Страница 112 из 113
Передо мной — тяжёлая дверь из почерневших досок морёного дуба. Кованые петли-журавли. Кольцо-ручка, до которого пока рано дотрагиваться, ибо нет главного — скважины. Сам ключ — в моей руке, лезвие, странно дрожащее, словно готовое расплавиться и потечь, чтобы потом застыть в новой, нужной мне форме. На нём всё ещё кровь, засохшая кровь обережника, это она помогает творить волшбу, преобразует в моём подсознании облик портала в иной, наиболее удачный для дальнейшей работы. Откуда же я знаю, как устроен портал? А дверь — это просто. Работает простейшая связка: ключ — замок.

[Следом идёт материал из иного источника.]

theorem witness_RealTimeBytesCanBeDeleted :
    ∃ (p' : Parser) (rs : List Result), feedBytes [0xF0#8, 0xF8#8, 0x01#8, 0xFF#8, 0xF7#8] Parser.reset = .ok (rs, p') :=
  ⟨_, _, rfl⟩

theorem witness_ParserInvariantIsKept :
    ∃ t, (withParser (midMessage 0x90#8 0x3C#8 2#2 3#2)).parser.Inv ∧
      step (offering .taskLoop 0x0000007F#32 (withParser (midMessage 0x90#8 0x3C#8 2#2 3#2))) = .next t :=
  ⟨_, by decide, rfl⟩

theorem witness_SetFilterStagesTheMask :
    State.reset.faulted = none ∧ State.reset.framer.rlyAct = false ∧ ∃ t, exec (.setFilter 0x0#4) State.reset = .next t :=
  ⟨rfl, rfl, _, rfl⟩

theorem witness_MappedEncodeBuildsThePacket :
    State.reset.faulted = none ∧ State.reset.framer.rlyAct = false ∧ State.reset.framer.txs = false := ⟨rfl, rfl, rfl⟩

theorem witness_UnmappedEncodeIsANoOp :
    encodeOperands (.encodeNopAB 0#1 0x01#8 0x02#8) = some (0xA#4, 0x01#8, 0x02#8) ∧ 0xA#4 ≠ 0x8#4 ∧ 0xA#4 ≠ 0x9#4 ∧
    0xA#4 ≠ 0xE#4 ∧ (withFramer fullSlot).faulted = none := by decide

/-- Enabled with each answer listed, and not enabled for each of the three reasons. -/
theorem witness_TxSendOffersTheSlot :
    (fullSlot.txs = true ∧ fullSlot.txInfl = false ∧ fullSlot.rlyAct = false) ∧
    (∃ e, ({ Env.reset with sendAnswers := [.accepted] } : Env).SendIs .accepted e) ∧
    (∃ e, ({ Env.reset with sendAnswers := [.busy] } : Env).SendIs .busy e) ∧
    (∃ a e, Env.reset.SendIs a e) ∧
    Framer.reset.txs = false ∧ ({ fullSlot with txInfl := true } : Framer).txInfl = true ∧
    ({ fullSlot with rlyAct := true } : Framer).rlyAct = true :=
  ⟨⟨rfl, rfl, rfl⟩, ⟨_, .inl ⟨[], rfl, rfl⟩⟩, ⟨_, .inl ⟨[], rfl, rfl⟩⟩, ⟨_, _, .inr ⟨rfl, rfl, rfl⟩⟩, rfl, rfl, rfl⟩

theorem witness_TxDoneReportsThePacket :
    (withFramer { fullSlot with txInfl := true }).faulted = none ∧
    (withFramer { fullSlot with txInfl := true }).framer.txInfl = true ∧ State.reset.framer.txInfl = false := ⟨rfl, rfl, rfl⟩

theorem witness_NoZeroVelocityNoteOnIsOffered :
    ∃ t, (withFramer fullSlot).PacketsOk ∧
      step { withFramer fullSlot with env := { Env.reset with schedule := [.txSend], sendAnswers := [.accepted] } } = .next t :=
  ⟨_, ⟨fun _ _ h => by simp [withFramer, State.reset, Log.reset] at h, fun _ => by decide⟩, rfl⟩

theorem witness_PacketStaysUntilAccepted :
    ∃ t, (withFramer fullSlot).framer.txs = true ∧ exec (.encodePb 0x00#8 0x00#8) (withFramer fullSlot) = .next t ∧
      Instr.encodePb 0x00#8 0x00#8 ≠ .reset := ⟨_, rfl, rfl, by decide⟩

theorem witness_DeliveryLatchesTheBuffer :
    State.reset.faulted = none ∧ State.reset.framer.rlyAct = false ∧ (scanning 63#6 0x00#8 0#8).rlyAct = true := ⟨rfl, rfl, rfl⟩

/-- Each marker, at the first index and at the last. -/
theorem witness_MarkersSetTheBudget :
    ((scanning 0#6 0x04#8 0#8).rlyAct = true ∧ (scanning 0#6 0x04#8 0#8).bud = 0#8 ∧
      (scanning 0#6 0x04#8 0#8).visited = 0x04#8 ∧ (scanning 0#6 0x04#8 0#8).rlyIdx ≠ 63#6) ∧
    ((scanning 63#6 0x05#8 0#8).rlyAct = true ∧ (scanning 63#6 0x05#8 0#8).bud = 0#8 ∧
      (scanning 63#6 0x05#8 0#8).visited = 0x05#8 ∧ (scanning 63#6 0x05#8 0#8).rlyIdx = 63#6) := by decide
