-- ==== Sys2Proof/Machine/Bayer.lean ====
section
/-! DEFINITION. bayer_matrix_ditherer (42_bayer_matrix_ditherer.md): the ROM look-up, the threshold modifier R103, the common step
R104 and the commands ORD2.1 to ORD8.2. -/

namespace Sys2Proof.Machine

/-- N (R54: N = 2^(ALG - 2)). -/
def matrixSide : MatrixSize → Nat
  | .n2 => 2
  | .n4 => 4
  | .n8 => 8

/-- `BAYER_N[y mod N][x mod N]`: row y mod N, column x mod N (R35, R101). -/
def bayerEntry (cfg : Config) (n : MatrixSize) (x y : Nat) : Nat :=
  (((cfg.bayer n)[y % matrixSide n]?).getD [])[x % matrixSide n]?.getD 0

/-- `Mod(k, N, s, DA)`: the product formed exactly and floored once (R103). -/
def bayerMod (k n sc : Nat) (da : BitVec 9) : Int :=
  Rat.floor ((k : Rat) / ((n : Rat) * n) * sc * ((da.toNat : Rat) / 256))

/-- A cutoff lowered by the modifier and clamped to [0, 255] (R104). -/
def lowered (v : Rat) (m : Int) : Rat := clampR (v - m) 0 255

/-- The modifier of the pixel at the cursor, with the scale of the bit depth: 255 or 85 (R103, R104). -/
def modAtCursor (cfg : Config) (n : MatrixSize) (bd : BitVec 1) (s : State) : Int :=
  bayerMod (bayerEntry cfg n s.cur.x.toNat s.cur.y.toNat) (matrixSide n) (if bd = 0 then 255 else 85) s.par.da

/-- The level of a value under a modifier: Q1 with the lowered threshold, or Q2c with the three lowered cutoffs (R104). -/
def ordLevel (cfg : Config) (bd : BitVec 1) (t : BitVec 8) (m : Int) (v : Rat) : Byte :=
  if bd = 0 then q1 v (lowered (byteRat t) m)
  else q2c v ⟨lowered (cutoffs cfg t).dark m, lowered (cutoffs cfg t).mid m, lowered (cutoffs cfg t).bright m⟩

/-- The level of channel `c` of the pixel at the cursor (R104). -/
def ordAtCursor (cfg : Config) (n : MatrixSize) (bd : BitVec 1) (s : State) (c : Nat) : Byte :=
  ordLevel cfg bd s.par.t (modAtCursor cfg n bd s) (srcAtCursor s c)

/-- The pixel of an ordered-dithering step (R104). -/
def ordPixel (cfg : Config) (n : MatrixSize) (bd : BitVec 1) (s : State) : State :=
  writePixel (ordAtCursor cfg n bd s 0) (ordAtCursor cfg n bd s 1) (ordAtCursor cfg n bd s 2) s

/-- ORD2.1 (R105). -/
def execOrd2_1 (t : BitVec 8) (da : BitVec 9) (s : State) : Result :=
  runCommand (startConvert hwConfig 3 0 t da) (pixelStep (ordPixel hwConfig .n2 0)) s

/-- ORD2.2 (R106). -/
def execOrd2_2 (t : BitVec 8) (da : BitVec 9) (s : State) : Result :=
  runCommand (startConvert hwConfig 3 1 t da) (pixelStep (ordPixel hwConfig .n2 1)) s

/-- ORD4.1 (R107). -/
def execOrd4_1 (t : BitVec 8) (da : BitVec 9) (s : State) : Result :=
  runCommand (startConvert hwConfig 4 0 t da) (pixelStep (ordPixel hwConfig .n4 0)) s

/-- ORD4.2 (R108). -/
def execOrd4_2 (t : BitVec 8) (da : BitVec 9) (s : State) : Result :=
  runCommand (startConvert hwConfig 4 1 t da) (pixelStep (ordPixel hwConfig .n4 1)) s

/-- ORD8.1 (R109). -/
def execOrd8_1 (t : BitVec 8) (da : BitVec 9) (s : State) : Result :=
  runCommand (startConvert hwConfig 5 0 t da) (pixelStep (ordPixel hwConfig .n8 0)) s

/-- ORD8.2 (R110). -/
def execOrd8_2 (t : BitVec 8) (da : BitVec 9) (s : State) : Result :=
  runCommand (startConvert hwConfig 5 1 t da) (pixelStep (ordPixel hwConfig .n8 1)) s

end Sys2Proof.Machine
end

Вот он, ключ. Только вставить его пока некуда.
Потому что для перехода в новый мир нужны якоря. Так учил Николас.
Для маленького Рика якорем послужили брелок с изображением города и кольцо некроманта. Для меня, дрожащей от страха под проседающей защитой в заваленной пещере — родная дверь в родной дом. Для Маги — должно быть, я сама с детьми и нашей общей аурой. Что может потянуть меня в Васютин мир?
Я в бессилии опускаю руки. Ничего. Никого.

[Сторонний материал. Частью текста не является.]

/-! ### writeWork -/

@[simp] theorem writeWork_cmd (i : Nat) (v : Rat) (s : State) : (writeWork i v s).cmd = s.cmd := rfl
@[simp] theorem writeWork_status (i : Nat) (v : Rat) (s : State) : (writeWork i v s).status = s.status := rfl
@[simp] theorem writeWork_imgW (i : Nat) (v : Rat) (s : State) : (writeWork i v s).imgW = s.imgW := rfl
@[simp] theorem writeWork_imgH (i : Nat) (v : Rat) (s : State) : (writeWork i v s).imgH = s.imgH := rfl
@[simp] theorem writeWork_encLen (i : Nat) (v : Rat) (s : State) : (writeWork i v s).encLen = s.encLen := rfl
@[simp] theorem writeWork_par (i : Nat) (v : Rat) (s : State) : (writeWork i v s).par = s.par := rfl
@[simp] theorem writeWork_cur (i : Nat) (v : Rat) (s : State) : (writeWork i v s).cur = s.cur := rfl
@[simp] theorem writeWork_src (i : Nat) (v : Rat) (s : State) : (writeWork i v s).src = s.src := rfl
@[simp] theorem writeWork_out (i : Nat) (v : Rat) (s : State) : (writeWork i v s).out = s.out := rfl
@[simp] theorem writeWork_enc (i : Nat) (v : Rat) (s : State) : (writeWork i v s).enc = s.enc := rfl
@[simp] theorem writeWork_work (i : Nat) (v : Rat) (s : State) : (writeWork i v s).work = cellPut s.work i v := rfl
@[simp] theorem writeWork_port (i : Nat) (v : Rat) (s : State) : (writeWork i v s).port = s.port := rfl
@[simp] theorem writeWork_epoch (i : Nat) (v : Rat) (s : State) : (writeWork i v s).epoch = s.epoch := rfl
@[simp] theorem writeWork_encGen (i : Nat) (v : Rat) (s : State) : (writeWork i v s).encGen = s.encGen := rfl
@[simp] theorem imgWidth_writeWork (i : Nat) (v : Rat) (s : State) : imgWidth (writeWork i v s) = imgWidth s :=
  by simp [imgWidth]
@[simp] theorem imgHeight_writeWork (i : Nat) (v : Rat) (s : State) : imgHeight (writeWork i v s) = imgHeight s :=
  by simp [imgHeight]
@[simp] theorem srcByte_writeWork (i : Nat) (v : Rat) (s : State) (a' : Nat) : srcByte (writeWork i v s) a' = srcByte s a' :=
  by simp [srcByte]
@[simp] theorem outByte_writeWork (i : Nat) (v : Rat) (s : State) (a' : Nat) : outByte (writeWork i v s) a' = outByte s a' :=
  by simp [outByte]
@[simp] theorem encByte_writeWork (i : Nat) (v : Rat) (s : State) (a' : Nat) : encByte (writeWork i v s) a' = encByte s a' :=
  by simp [encByte]
@[simp] theorem srcChan_writeWork (i : Nat) (v : Rat) (s : State) (x' y' c' : Nat) : srcChan (writeWork i v s) x' y' c' = srcChan s x' y' c' :=
  by simp [srcChan]
@[simp] theorem outChan_writeWork (i : Nat) (v : Rat) (s : State) (x' y' c' : Nat) : outChan (writeWork i v s) x' y' c' = outChan s x' y' c' :=
  by simp [outChan]

/-! ### encAppend -/

@[simp] theorem encAppend_cmd (b : Byte) (s : State) : (encAppend b s).cmd = s.cmd := rfl
@[simp] theorem encAppend_status (b : Byte) (s : State) : (encAppend b s).status = s.status := rfl
@[simp] theorem encAppend_imgW (b : Byte) (s : State) : (encAppend b s).imgW = s.imgW := rfl
@[simp] theorem encAppend_imgH (b : Byte) (s : State) : (encAppend b s).imgH = s.imgH := rfl
@[simp] theorem encAppend_encLen (b : Byte) (s : State) : (encAppend b s).encLen = s.encLen + 1 := rfl
@[simp] theorem encAppend_par (b : Byte) (s : State) : (encAppend b s).par = s.par := rfl
@[simp] theorem encAppend_cur (b : Byte) (s : State) : (encAppend b s).cur = s.cur := rfl
@[simp] theorem encAppend_src (b : Byte) (s : State) : (encAppend b s).src = s.src := rfl
@[simp] theorem encAppend_out (b : Byte) (s : State) : (encAppend b s).out = s.out := rfl
@[simp] theorem encAppend_enc (b : Byte) (s : State) : (encAppend b s).enc = cellPut s.enc s.encLen.toNat b := rfl
@[simp] theorem encAppend_work (b : Byte) (s : State) : (encAppend b s).work = s.work := rfl
@[simp] theorem encAppend_port (b : Byte) (s : State) : (encAppend b s).port = s.port := rfl
@[simp] theorem encAppend_epoch (b : Byte) (s : State) : (encAppend b s).epoch = s.epoch := rfl
@[simp] theorem encAppend_encGen (b : Byte) (s : State) : (encAppend b s).encGen = s.encGen := rfl
@[simp] theorem imgWidth_encAppend (b : Byte) (s : State) : imgWidth (encAppend b s) = imgWidth s :=
  by simp [imgWidth]
@[simp] theorem imgHeight_encAppend (b : Byte) (s : State) : imgHeight (encAppend b s) = imgHeight s :=
  by simp [imgHeight]
@[simp] theorem srcByte_encAppend (b : Byte) (s : State) (a' : Nat) : srcByte (encAppend b s) a' = srcByte s a' :=
  by simp [srcByte]
@[simp] theorem outByte_encAppend (b : Byte) (s : State) (a' : Nat) : outByte (encAppend b s) a' = outByte s a' :=
  by simp [outByte]
@[simp] theorem workAt_encAppend (b : Byte) (s : State) (a' : Nat) : workAt (encAppend b s) a' = workAt s a' :=
  by simp [workAt]
@[simp] theorem srcChan_encAppend (b : Byte) (s : State) (x' y' c' : Nat) : srcChan (encAppend b s) x' y' c' = srcChan s x' y' c' :=
  by simp [srcChan]
@[simp] theorem outChan_encAppend (b : Byte) (s : State) (x' y' c' : Nat) : outChan (encAppend b s) x' y' c' = outChan s x' y' c' :=
  by simp [outChan]
@[simp] theorem workChan_encAppend (b : Byte) (s : State) (c' x' y' : Nat) : workChan (encAppend b s) c' x' y' = workChan s c' x' y' :=
  by simp [workChan]

/-! ### latchConvert -/

@[simp] theorem latchConvert_cmd (alg : BitVec 3) (bd : BitVec 1) (t : BitVec 8) (da : BitVec 9) (s : State) : (latchConvert alg bd t da s).cmd = s.cmd :=
  rfl
@[simp] theorem latchConvert_status (alg : BitVec 3) (bd : BitVec 1) (t : BitVec 8) (da : BitVec 9) (s : State) : (latchConvert alg bd t da s).status = s.status :=
  rfl
@[simp] theorem latchConvert_imgW (alg : BitVec 3) (bd : BitVec 1) (t : BitVec 8) (da : BitVec 9) (s : State) : (latchConvert alg bd t da s).imgW = s.imgW :=
  rfl
@[simp] theorem latchConvert_imgH (alg : BitVec 3) (bd : BitVec 1) (t : BitVec 8) (da : BitVec 9) (s : State) : (latchConvert alg bd t da s).imgH = s.imgH :=
  rfl
@[simp] theorem latchConvert_encLen (alg : BitVec 3) (bd : BitVec 1) (t : BitVec 8) (da : BitVec 9) (s : State) : (latchConvert alg bd t da s).encLen = s.encLen :=
  rfl
@[simp] theorem latchConvert_par (alg : BitVec 3) (bd : BitVec 1) (t : BitVec 8) (da : BitVec 9) (s : State) : (latchConvert alg bd t da s).par = ⟨1, alg, bd, t, da, s.par.tp⟩ :=
  rfl
@[simp] theorem latchConvert_cur (alg : BitVec 3) (bd : BitVec 1) (t : BitVec 8) (da : BitVec 9) (s : State) : (latchConvert alg bd t da s).cur = s.cur :=
  rfl
@[simp] theorem latchConvert_src (alg : BitVec 3) (bd : BitVec 1) (t : BitVec 8) (da : BitVec 9) (s : State) : (latchConvert alg bd t da s).src = s.src :=
  rfl
@[simp] theorem latchConvert_out (alg : BitVec 3) (bd : BitVec 1) (t : BitVec 8) (da : BitVec 9) (s : State) : (latchConvert alg bd t da s).out = s.out :=
  rfl
@[simp] theorem latchConvert_enc (alg : BitVec 3) (bd : BitVec 1) (t : BitVec 8) (da : BitVec 9) (s : State) : (latchConvert alg bd t da s).enc = s.enc :=
  rfl
@[simp] theorem latchConvert_work (alg : BitVec 3) (bd : BitVec 1) (t : BitVec 8) (da : BitVec 9) (s : State) : (latchConvert alg bd t da s).work = s.work :=
  rfl
@[simp] theorem latchConvert_port (alg : BitVec 3) (bd : BitVec 1) (t : BitVec 8) (da : BitVec 9) (s : State) : (latchConvert alg bd t da s).port = s.port :=
  rfl
@[simp] theorem latchConvert_epoch (alg : BitVec 3) (bd : BitVec 1) (t : BitVec 8) (da : BitVec 9) (s : State) : (latchConvert alg bd t da s).epoch = s.epoch :=
  rfl
@[simp] theorem latchConvert_encGen (alg : BitVec 3) (bd : BitVec 1) (t : BitVec 8) (da : BitVec 9) (s : State) : (latchConvert alg bd t da s).encGen = s.encGen :=
  rfl
@[simp] theorem imgWidth_latchConvert (alg : BitVec 3) (bd : BitVec 1) (t : BitVec 8) (da : BitVec 9) (s : State) : imgWidth (latchConvert alg bd t da s) = imgWidth s :=
  by simp [imgWidth]
@[simp] theorem imgHeight_latchConvert (alg : BitVec 3) (bd : BitVec 1) (t : BitVec 8) (da : BitVec 9) (s : State) : imgHeight (latchConvert alg bd t da s) = imgHeight s :=
  by simp [imgHeight]
@[simp] theorem srcByte_latchConvert (alg : BitVec 3) (bd : BitVec 1) (t : BitVec 8) (da : BitVec 9) (s : State) (a' : Nat) : srcByte (latchConvert alg bd t da s) a' = srcByte s a' :=
  by simp [srcByte]
@[simp] theorem outByte_latchConvert (alg : BitVec 3) (bd : BitVec 1) (t : BitVec 8) (da : BitVec 9) (s : State) (a' : Nat) : outByte (latchConvert alg bd t da s) a' = outByte s a' :=
  by simp [outByte]
@[simp] theorem encByte_latchConvert (alg : BitVec 3) (bd : BitVec 1) (t : BitVec 8) (da : BitVec 9) (s : State) (a' : Nat) : encByte (latchConvert alg bd t da s) a' = encByte s a' :=
  by simp [encByte]
@[simp] theorem workAt_latchConvert (alg : BitVec 3) (bd : BitVec 1) (t : BitVec 8) (da : BitVec 9) (s : State) (a' : Nat) : workAt (latchConvert alg bd t da s) a' = workAt s a' :=
  by simp [workAt]
@[simp] theorem srcChan_latchConvert (alg : BitVec 3) (bd : BitVec 1) (t : BitVec 8) (da : BitVec 9) (s : State) (x' y' c' : Nat) : srcChan (latchConvert alg bd t da s) x' y' c' = srcChan s x' y' c' :=
  by simp [srcChan]
@[simp] theorem outChan_latchConvert (alg : BitVec 3) (bd : BitVec 1) (t : BitVec 8) (da : BitVec 9) (s : State) (x' y' c' : Nat) : outChan (latchConvert alg bd t da s) x' y' c' = outChan s x' y' c' :=
  by simp [outChan]
@[simp] theorem workChan_latchConvert (alg : BitVec 3) (bd : BitVec 1) (t : BitVec 8) (da : BitVec 9) (s : State) (c' x' y' : Nat) : workChan (latchConvert alg bd t da s) c' x' y' = workChan s c' x' y' :=
  by simp [workChan]

/-! ### latchEncode -/

@[simp] theorem latchEncode_cmd (op : BitVec 4) (bd tp : BitVec 1) (s : State) : (latchEncode op bd tp s).cmd = s.cmd :=
  rfl
@[simp] theorem latchEncode_status (op : BitVec 4) (bd tp : BitVec 1) (s : State) : (latchEncode op bd tp s).status = s.status :=
  rfl
@[simp] theorem latchEncode_imgW (op : BitVec 4) (bd tp : BitVec 1) (s : State) : (latchEncode op bd tp s).imgW = s.imgW :=
  rfl
@[simp] theorem latchEncode_imgH (op : BitVec 4) (bd tp : BitVec 1) (s : State) : (latchEncode op bd tp s).imgH = s.imgH :=
  rfl
@[simp] theorem latchEncode_encLen (op : BitVec 4) (bd tp : BitVec 1) (s : State) : (latchEncode op bd tp s).encLen = s.encLen :=
  rfl
@[simp] theorem latchEncode_par (op : BitVec 4) (bd tp : BitVec 1) (s : State) : (latchEncode op bd tp s).par = ⟨op, s.par.alg, bd, s.par.t, s.par.da, tp⟩ :=
  rfl
@[simp] theorem latchEncode_cur (op : BitVec 4) (bd tp : BitVec 1) (s : State) : (latchEncode op bd tp s).cur = s.cur :=
  rfl
@[simp] theorem latchEncode_src (op : BitVec 4) (bd tp : BitVec 1) (s : State) : (latchEncode op bd tp s).src = s.src :=
  rfl
@[simp] theorem latchEncode_out (op : BitVec 4) (bd tp : BitVec 1) (s : State) : (latchEncode op bd tp s).out = s.out :=
  rfl
@[simp] theorem latchEncode_enc (op : BitVec 4) (bd tp : BitVec 1) (s : State) : (latchEncode op bd tp s).enc = s.enc :=
  rfl
@[simp] theorem latchEncode_work (op : BitVec 4) (bd tp : BitVec 1) (s : State) : (latchEncode op bd tp s).work = s.work :=
  rfl
@[simp] theorem latchEncode_port (op : BitVec 4) (bd tp : BitVec 1) (s : State) : (latchEncode op bd tp s).port = s.port :=
  rfl
@[simp] theorem latchEncode_epoch (op : BitVec 4) (bd tp : BitVec 1) (s : State) : (latchEncode op bd tp s).epoch = s.epoch :=
  rfl
@[simp] theorem latchEncode_encGen (op : BitVec 4) (bd tp : BitVec 1) (s : State) : (latchEncode op bd tp s).encGen = s.encGen :=
  rfl
@[simp] theorem imgWidth_latchEncode (op : BitVec 4) (bd tp : BitVec 1) (s : State) : imgWidth (latchEncode op bd tp s) = imgWidth s :=
  by simp [imgWidth]
@[simp] theorem imgHeight_latchEncode (op : BitVec 4) (bd tp : BitVec 1) (s : State) : imgHeight (latchEncode op bd tp s) = imgHeight s :=
  by simp [imgHeight]
@[simp] theorem srcByte_latchEncode (op : BitVec 4) (bd tp : BitVec 1) (s : State) (a' : Nat) : srcByte (latchEncode op bd tp s) a' = srcByte s a' :=
  by simp [srcByte]
@[simp] theorem outByte_latchEncode (op : BitVec 4) (bd tp : BitVec 1) (s : State) (a' : Nat) : outByte (latchEncode op bd tp s) a' = outByte s a' :=
  by simp [outByte]
@[simp] theorem encByte_latchEncode (op : BitVec 4) (bd tp : BitVec 1) (s : State) (a' : Nat) : encByte (latchEncode op bd tp s) a' = encByte s a' :=
  by simp [encByte]
@[simp] theorem workAt_latchEncode (op : BitVec 4) (bd tp : BitVec 1) (s : State) (a' : Nat) : workAt (latchEncode op bd tp s) a' = workAt s a' :=
  by simp [workAt]
@[simp] theorem srcChan_latchEncode (op : BitVec 4) (bd tp : BitVec 1) (s : State) (x' y' c' : Nat) : srcChan (latchEncode op bd tp s) x' y' c' = srcChan s x' y' c' :=
  by simp [srcChan]
@[simp] theorem outChan_latchEncode (op : BitVec 4) (bd tp : BitVec 1) (s : State) (x' y' c' : Nat) : outChan (latchEncode op bd tp s) x' y' c' = outChan s x' y' c' :=
  by simp [outChan]
@[simp] theorem workChan_latchEncode (op : BitVec 4) (bd tp : BitVec 1) (s : State) (c' x' y' : Nat) : workChan (latchEncode op bd tp s) c' x' y' = workChan s c' x' y' :=
  by simp [workChan]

У Васюты была Любава, выкрикивает внутренний голос. Ну же, Ваня! Женщина, так на тебя похожая, с твоими глазами, с твоей косой, с твоей улыбкой. Лапушка! Ваня, очнись!
И я вспоминаю. И глаза, и улыбку, и маленькую кисть, теребящую платочек. И как в солнечном луче переливаются цветные камни в кольцах червонного золота, а одно кольцо, на безымянном пальчике, простое, серебряное, обручальное. Вижу лазоревую ленту, вплетённую в косу, жемчуг, богато украсивший кику, золотое шитьё душегрейки, трогательно вздымающийся при каждом вдохе животик… сапожки, расшитые златомсеребром, сарафан из парчи, рубаху тончайшего полотна, всю в обережной свастике. Вижу стул, резной, с высокой спинкой, с мягкими подушками. Прялка рядом с ним пустая, без кудели. Стол у самого окна, на столе шкатулка рукодельная, рядом с ней — крошечная рубашечка, как раз на новорожденного… приданое для малыша. Хоть и коротко было видение в Васютином доме, однако запомнилось многое. Я не просто помню. Я — вижу. Тяну на себя. Бросаю… нет, хватаю якорь.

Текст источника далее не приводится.